The metastatic cascade is understandably complex, with many potential barriers. Successful tumor dissemination requires that tumor cells escape the primary tumor, invade the surrounding tissues, and are transported to secondary sites where they proliferate as secondary masses. Hemotagenous metastases enter into the vascular or lymphatic system and, once in the circulatory system, the cells must arrest in the target tissue, escape out of the blood vessel, and penetrate the adjacent tissue. Finally, the tumor cells must be able to proliferate in the foreign microenvironment and initiate angiogenic recruitment of new vasculature to allow the disseminated tumor to grow beyond microscopic size (1) . An enormous amount of research has been performed elucidating various components of this process. As a result a great deal is known about different molecules and pathways that are associated with metastatic progression, including activation of oncogenes (3 , 4) , recruitment of metalloproteases (5, 6, 7, 8) , and motility factors (9 , 10) . In addition, a number of chromosomal abnormalities have been associated with breast tumor dissemination in humans, including loss of Chrs³ 1p, 1q, 3p, 6q, 7q, 11p, and 11q (11) . Metastasis-associated loss of heterozygosity has been used as a tool to identify members of a class of genes known as the metastasis suppressors. Analogous to tumor suppressors, metastasis suppressors can be distinguished from the former in that they prevent tumor dissemination when introduced into cancer cells but do not affect tumor initiation (12) . To date, seven members of this class of genes have been described: NM23 (13) , KISS1 (14) , KAI1 (15) , E-cadherin (16) , MAP2K4 (17) , TIMPs (18) , Maspin (19) , and BRMS1 (12) .

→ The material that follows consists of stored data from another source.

/-- The layer a new touch at a head position goes to (R372). -/
def State.routeTouch (s : State) (h : Nat) (x y : Int) : Option PlanLayer :=
  let inRect := fun (l : PlanLayer) =>
    let g := s.liveGeom l.slot
    decide (g.x ≤ x) && decide (x < g.x + l.width) && decide (g.y ≤ y) && decide (y < g.y + l.height)
  let l := s.layers.filter (fun l => l.head == h && s.get (0x8100 + l.slot) 1 == 1 && s.touchable l.slot && inRect l
    && s.maskHit l (x - (s.liveGeom l.slot).x) (y - (s.liveGeom l.slot).y))
  l.foldl (fun (b : Option PlanLayer) l => match b with
    | none => some l
    | some m => if l.z < m.z then some l else some m) none

/-- PICK of a record without a registration: STATUS 4. -/
def noPick : List Byte := [4, 0, 0, 0] ++ List.replicate 12 0

/-- A record of a captured touch in its layer's coordinates (R372, R374), which waits for its pick where the layer has
a registration (R257). -/
def State.touchRecord (s : State) (k kind : Nat) (p : TouchPt) : State :=
  match p.layer with
  | none => s
  | some slot =>
    let g := s.liveGeom slot
    let x := p.x - g.x
    let y := p.y - g.y
    let r : TouchRec := { part := p.owner, time := s.now, kind := kind, id := p.id, head := s.portHead k, port := k,
                          layer := slot, x := x * 256, y := y * 256, z := p.peak.toNat, area := p.area,
                          frame := s.get (tpIdx k + 1) 4, pick := noPick }
    match s.touch.regs.find? (fun e => e.1 == slot) with
    | none => s.addRec r
    | some e =>
      let job : PickJob := { record := r, slot := slot, u := x, v := y, bvh := e.2,
                             inv := (s.getLive (okey 0 (0x7200 + slot) 2)).data, flags := s.get (0x7200 + slot) 3,
                             w := (s.layer slot).elim 1 (fun l => l.width), h := (s.layer slot).elim 1 (fun l => l.height) }
      { s with touch := { s.touch with picks := s.touch.picks ++ [job] } }

/-- A record of a key of a head at its rectangle's origin, in head coordinates. -/
def State.keyRecord (s : State) (kind : Nat) (key : PlanKey) (z : Nat) : State :=
  s.addRec { part := key.owner, time := s.now, kind := kind, id := key.key, head := key.head, port := key.port,
             layer := 0xFFFF, x := key.x * 256, y := key.y * 256, z := z, area := 0,
             frame := s.get (tpIdx key.port + 1) 4, pick := [] }

/-- Every touch of a port cancelled (R379). -/
def State.cancelTouches (s : State) (k : Nat) : State :=
  let r := s.touchPort k
  let s := foldS (fun s p => s.touchRecord k 4 p) s r.touches
  (s.putTouchPort { r with touches := [], cands := [] }).put (tpIdx k + 1) 5 0

/-- Touches whose layer no longer takes them are cancelled to their former owner and end unreported (R379). -/
def State.dropLostTouches (s : State) : State :=
  foldS (fun s (r : PortRun) =>
    let gone := fun (p : TouchPt) => p.layer.elim false (fun n =>
      !(s.touchable n && (s.layer n).elim false (fun l => l.owner == p.owner && l.head == s.portHead r.port)))
    let s := foldS (fun s p => if gone p then s.touchRecord r.port 4 p else s) s r.touches
    s.putTouchPort { r with touches := r.touches.map (fun p => if gone p then { p with layer := none } else p) }) s
    s.touch.ports

/-! ## Keys (R375 to R377) -/

def State.keyRun (s : State) (h k : Nat) : KeyRun :=
  (s.touch.keys.find? (fun r => r.head == h && r.key == k)).getD ⟨h, k, 0, false, false, false⟩

def State.putKey (s : State) (r : KeyRun) : State :=
  { s with touch := { s.touch with keys := r :: s.touch.keys.filter (fun x => !(x.head == r.head && x.key == r.key)) } }

/-- A bit of KeyState: 1 DOWN, 2 DISABLED, 3 UNAVAILABLE. -/
def State.keyBit (s : State) (h k m : Nat) : Bool := bit (s.get (0x8043 + h * 4) m) k

def State.putKeyBit (s : State) (h k m : Nat) (on : Bool) : State :=
  s.put (0x8043 + h * 4) m (setBit (s.get (0x8043 + h * 4) m) k on)

/-- A key that is down is cancelled. -/
def State.cancelKey (s : State) (key : PlanKey) : State :=
  if s.keyBit key.head key.key 1 then
    ((s.putKeyBit key.head key.key 1 false).keyRecord 8 key 0).bump (tpIdx key.port + 2) 6
  else s

/-- A key is disabled (R376). -/
def State.keyDisabled (s : State) (h k : Nat) : Bool := (s.keyRun h k).region || (s.keyRun h k).fault

/-- The causes that disable a key changed: a key that becomes disabled is cancelled and must be seen up before it can
go down again. -/
def State.setKeyCauses (s : State) (key : PlanKey) (region fault : Bool) : State :=
  let was := s.keyDisabled key.head key.key
  let s := if (region || fault) && !was then s.cancelKey key else s
  let r := s.keyRun key.head key.key
  let s := s.putKey { r with region := region, fault := fault, count := if was then r.count else 0,
                             mustUp := r.mustUp || (region || fault) }
  s.putKeyBit key.head key.key 2 (region || fault)

/-- Fault causes of the keys of a port found again (R376): a key on a faulty electrode or on an unusable port. A class
A key that becomes unavailable raises an Error event. -/
def State.faultKey (s : State) (key : PlanKey) (fault : Bool) : State :=
  let was := (s.keyRun key.head key.key).fault
  let s := s.setKeyCauses key (s.keyRun key.head key.key).region fault
  if bit key.flags 0 then
    let s := s.putKeyBit key.head key.key 3 fault
    if fault && !was then s.raise 0x8001 key.port 3 sevError key.owner [byteOf key.head, byteOf key.key] else s
  else s

/-- The nodes of a key (R375): those whose centres lie inside its rectangle, else the one nearest the rectangle's
centre. -/
def State.keyNodes (s : State) (k : Nat) (key : PlanKey) : List (Nat × Nat) :=
  let (tx, rx) := gangDims (s.get (tpIdx k) 2)
  let nodes := (List.range (tx * rx)).map (fun n => (n / rx, n % rx))
  let pos := fun (n : Nat × Nat) => s.headPos k (256 * n.2) (256 * n.1)
  let inside := nodes.filter (fun n =>
    let p := pos n
    decide ((key.x : Int) ≤ p.1) && decide (p.1 < key.x + key.w) && decide ((key.y : Int) ≤ p.2)
      && decide (p.2 < key.y + key.h))
  if !inside.isEmpty then inside
  else
    let dist := fun (n : Nat × Nat) =>
      let p := pos n
      (2 * p.1 - (2 * key.x + key.w)) ^ 2 + (2 * p.2 - (2 * key.y + key.h)) ^ 2
    match nodes with
    | [] => []
    | x :: l => [l.foldl (fun b n => if dist n < dist b then n else b) x]

/-- Keys of the plan that a port reads. -/
def State.portKeys (s : State) (k : Nat) : List PlanKey :=
  s.planKeys.filter (fun key => key.port == k && key.head == s.portHead k)

/-- The keys of a port disabled for faulty electrodes or an unusable port, or enabled again. -/
def State.syncFaultKeys (s : State) (k : Nat) : State :=
  let r := s.touchPort k
  foldS (fun s key => s.faultKey key (s.gangLost k
    || (s.keyNodes k key).any (fun n => r.badTx.contains n.1 || r.badRx.contains n.2))) s (s.portKeys k)

/-- One frame of a key (R375, R377): it goes down or up after DEBOUNCE frames, and a REFLEX key going down starts its
effect. -/
def State.sampleKey (s : State) (k : Nat) (g : Grid) (key : PlanKey) : State :=
  let h := key.head
  let j := key.key
  let r := s.keyRun h j
  let sig := (s.keyNodes k key).foldl (fun (m : Option Int) n =>
    let d := g.at n.1 n.2
    some (m.elim d (fun x => max x d))) none
  let sig := sig.getD 0
  let thr : Int := s.get (0x8040 + h * 4) (j + 1)
  let hys : Int := s.get (0x8041 + h * 4) (j + 1)
  let deb := s.get (0x8042 + h * 4) (j + 1)
  let dis := s.keyDisabled h j
  if s.keyBit h j 1 || r.mustUp then
    if dis then s.putKey { r with count := 0 }
    else if sig < thr - hys then
      if deb ≤ r.count + 1 then
        let s := s.putKey { r with count := 0, mustUp := false }
        if s.keyBit h j 1 then (s.putKeyBit h j 1 false).keyRecord 7 key sig.toNat else s
      else s.putKey { r with count := r.count + 1 }
    else s.putKey { r with count := 0 }
  else if dis then s.putKey { r with count := 0 }
  else if thr ≤ sig then
    if deb ≤ r.count + 1 then
      let s := (s.putKey { r with count := 0 }).putKeyBit h j 1 true
      let s := s.keyRecord 6 key sig.toNat
      let chan := s.get (tpIdx k) 0x13
      if bit key.flags 1 ∧ chan ≠ 0xFF then (s.startEffect chan 8 key.effect).1 else s
    else s.putKey { r with count := r.count + 1 }
  else s.putKey { r with count := 0 }

/-- Every key of a port cancelled (R379). -/
def State.cancelKeys (s : State) (k : Nat) : State :=
  foldS (fun s key => (s.cancelKey key).putKey { (s.cancelKey key).keyRun key.head key.key with count := 0 }) s (s.portKeys k)

/-! ## One frame (R369 to R371) -/

/-- A peak of this frame: its node, position and delta. -/
structure Peak where
  node : Nat × Nat
  u : Int
  v : Int
  d : Int

def dist2 (u v u' v' : Int) : Int := (u - u') ^ 2 + (v - v') ^ 2

/-- The nearest pair of a touch and a peak within a radius, the lower touch ID winning ties. -/
def nearestPair (radius : Int) (ts : List TouchPt) (ps : List Peak) : Option (TouchPt × Peak) :=
  let pairs := ts.flatMap (fun t => ps.map (fun p => (t, p)))
  let d := fun (x : TouchPt × Peak) => dist2 x.1.u x.1.v x.2.u x.2.v
  (pairs.filter (fun x => decide (d x ≤ radius * radius))).foldl (fun (b : Option (TouchPt × Peak)) x =>
    match b with
    | none => some x
    | some y => if d x < d y ∨ (d x = d y ∧ x.1.id < y.1.id) then some x else some y) none

/-- Touches and peaks matched, nearest first (R371): the matched pairs, the touches and the peaks left over. -/
def matchPeaks (radius : Int) : Nat → List TouchPt → List Peak → List (TouchPt × Peak) × List TouchPt × List Peak
  | 0, ts, ps => ([], ts, ps)
  | n + 1, ts, ps =>
    match nearestPair radius ts ps with
    | none => ([], ts, ps)
    | some (t, p) =>
      let (m, ts', ps') := matchPeaks radius n (ts.filter (fun x => x.id != t.id)) (ps.filter (fun x => x.node != p.node))
      ((t, p) :: m, ts', ps')

/-- A point lies in an enabled key of the head (R372). -/
def State.inKey (s : State) (h : Nat) (x y : Int) : Bool :=
  s.planKeys.any (fun k => k.head == h && !s.keyDisabled h k.key && decide ((k.x : Int) ≤ x) && decide (x < k.x + k.w)
    && decide ((k.y : Int) ≤ y) && decide (y < k.y + k.h))

/-- A new touch: it takes the lowest free ID and is routed. -/
def State.touchDown (s : State) (k id : Nat) (p : Peak) (area : Nat) : State :=
  let (x, y) := s.headPos k p.u p.v
  let h := s.portHead k
  let key := s.inKey h x y
  let l := if key then none else s.routeTouch h x y
  let pt : TouchPt := { id := id, u := p.u, v := p.v, x := x, y := y, peak := p.d, area := area,
                        layer := l.map (fun l => l.slot), owner := l.elim 0 (fun l => l.owner), lastX := x, lastY := y }
  let r := s.touchPort k
  let s := s.putTouchPort { r with touches := r.touches ++ [pt] }
  match l with
  | some l => (s.bump (0x8100 + l.slot) 5).touchRecord k 1 pt
  | none => if key then s else s.bump (tpIdx k + 2) 5

/-- A candidate that no touch has matched (R371): it becomes a touch after two frames if an ID is free, else it is
counted once as dropped. -/
def State.newCandidate (s : State) (k : Nat) (g : Grid) (thr radius : Int) (old : List TouchCand) (p : Peak) : State :=
  let points := gangPoints (s.get (tpIdx k) 2)
  let r := s.touchPort k
  let prev := old.find? (fun c => decide (dist2 c.u c.v p.u p.v ≤ radius * radius))
  let seen := prev.elim 0 (fun c => c.seen)
  let counted := prev.elim false (fun c => c.counted)
  match (List.range points).find? (fun i => !r.touches.any (fun t => t.id == i)) with
  | some id =>
    if 1 ≤ seen then s.touchDown k id p (g.area thr p.node)
    else s.putTouchPort { r with cands := r.cands ++ [⟨p.u, p.v, 1, false⟩] }
  | none =>
    let s := s.putTouchPort { r with cands := r.cands ++ [⟨p.u, p.v, 0, true⟩] }
    if counted then s else s.bump (tpIdx k + 2) 2

/-- A touch that goes on: its position and peak, and a move record when it has moved. -/
def State.touchMove (s : State) (k : Nat) (g : Grid) (thr : Int) (t : TouchPt) (p : Peak) : State :=
  let (x, y) := s.headPos k p.u p.v
  let moved := decide (x ≠ t.lastX ∨ y ≠ t.lastY)
  let t' := { t with u := p.u, v := p.v, x := x, y := y, peak := p.d, area := g.area thr p.node,
                     lastX := if moved then x else t.lastX, lastY := if moved then y else t.lastY }
  let r := s.touchPort k
  let s := s.putTouchPort { r with touches := r.touches.map (fun q => if q.id = t.id then t' else q) }
  if moved then s.touchRecord k 2 t' else s

/-- A touch that ends. -/
def State.touchUp (s : State) (k : Nat) (t : TouchPt) : State :=
  let r := s.touchPort k
  (s.putTouchPort { r with touches := r.touches.filter (fun q => q.id != t.id) }).touchRecord k 3 t

/-- The peaks of at least a threshold with their positions. -/
def State.peaks (s : State) (g : Grid) (thr : Int) : State × List Peak :=
  (g.maxima thr).foldl (fun (a : State × List Peak) n =>
    let (s, u, v) := a.1.peakUv g n
    (s, a.2 ++ [⟨n, u, v, g.at n.1 n.2⟩])) (s, [])

/-- The touches of a frame (R371). A touch that lasts may fall below the threshold by TOUCH_HYSTERESIS. -/
def State.sampleTouches (s : State) (k : Nat) (g : Grid) (thr : Int) : State :=
  let radius : Int := 256 * s.get (tpIdx k) 0x15
  let (s, ps) := s.peaks g (max 1 (thr - s.get (tpIdx k) 0xB))
  let r := s.touchPort k
  let (m, ended, rest) := matchPeaks radius (r.touches.length) r.touches ps
  let s := foldS (fun s t => s.touchUp k t) s ended
  let s := foldS (fun s (x : TouchPt × Peak) => s.touchMove k g thr x.1 x.2) s m
  let old := (s.touchPort k).cands
  let s := s.putTouchPort { s.touchPort k with cands := [] }
  foldS (fun s p => s.newCandidate k g thr radius old p) s (rest.filter (fun p => decide (thr ≤ p.d)))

Despite this wealth of information, the critical initiating events or molecular pathways for tumor dissemination remain unclear. Part of the difficulty unraveling the complexity of metastasis may be attributable to multiple pathways converging on the same phenotype. Another confounding factor is likely to be genetic susceptibility to metastatic progression or genetic modulation of the efficiency of tumor dissemination. The presence of genetic modulation has been demonstrated both in vitro and in vivo. Tumors resulting from the transfection of oncogenes into cell lines derived from different mouse inbred strains show dramatically different metastatic abilities without affecting primary tumor formation (3) . This suggested the presence of metastatic suppressing alleles in the genetic background of one mouse strain compared with a second metastatic mouse strain. We have demonstrated previously a significant impact of genetic background on the initiation, progression, and metastatic dissemination of the potent polyoma middle-T mammary tumor model. Alterations in tumor latency, tumor growth rate, and metastatic efficiency were observed in progeny of the F₁ generation of the PyMT bred to 27 different inbred strains (20) . In the crosses analyzed to date it has been observed that the loci modulating the various phenotypes are genetically distinct (21 , 22) . Furthermore, different strain combinations can modify one, two, or three of the measured phenotypes, and, therefore, provide tools and reagents to specifically dissect the genetic components of various stages of mammary tumorigenesis.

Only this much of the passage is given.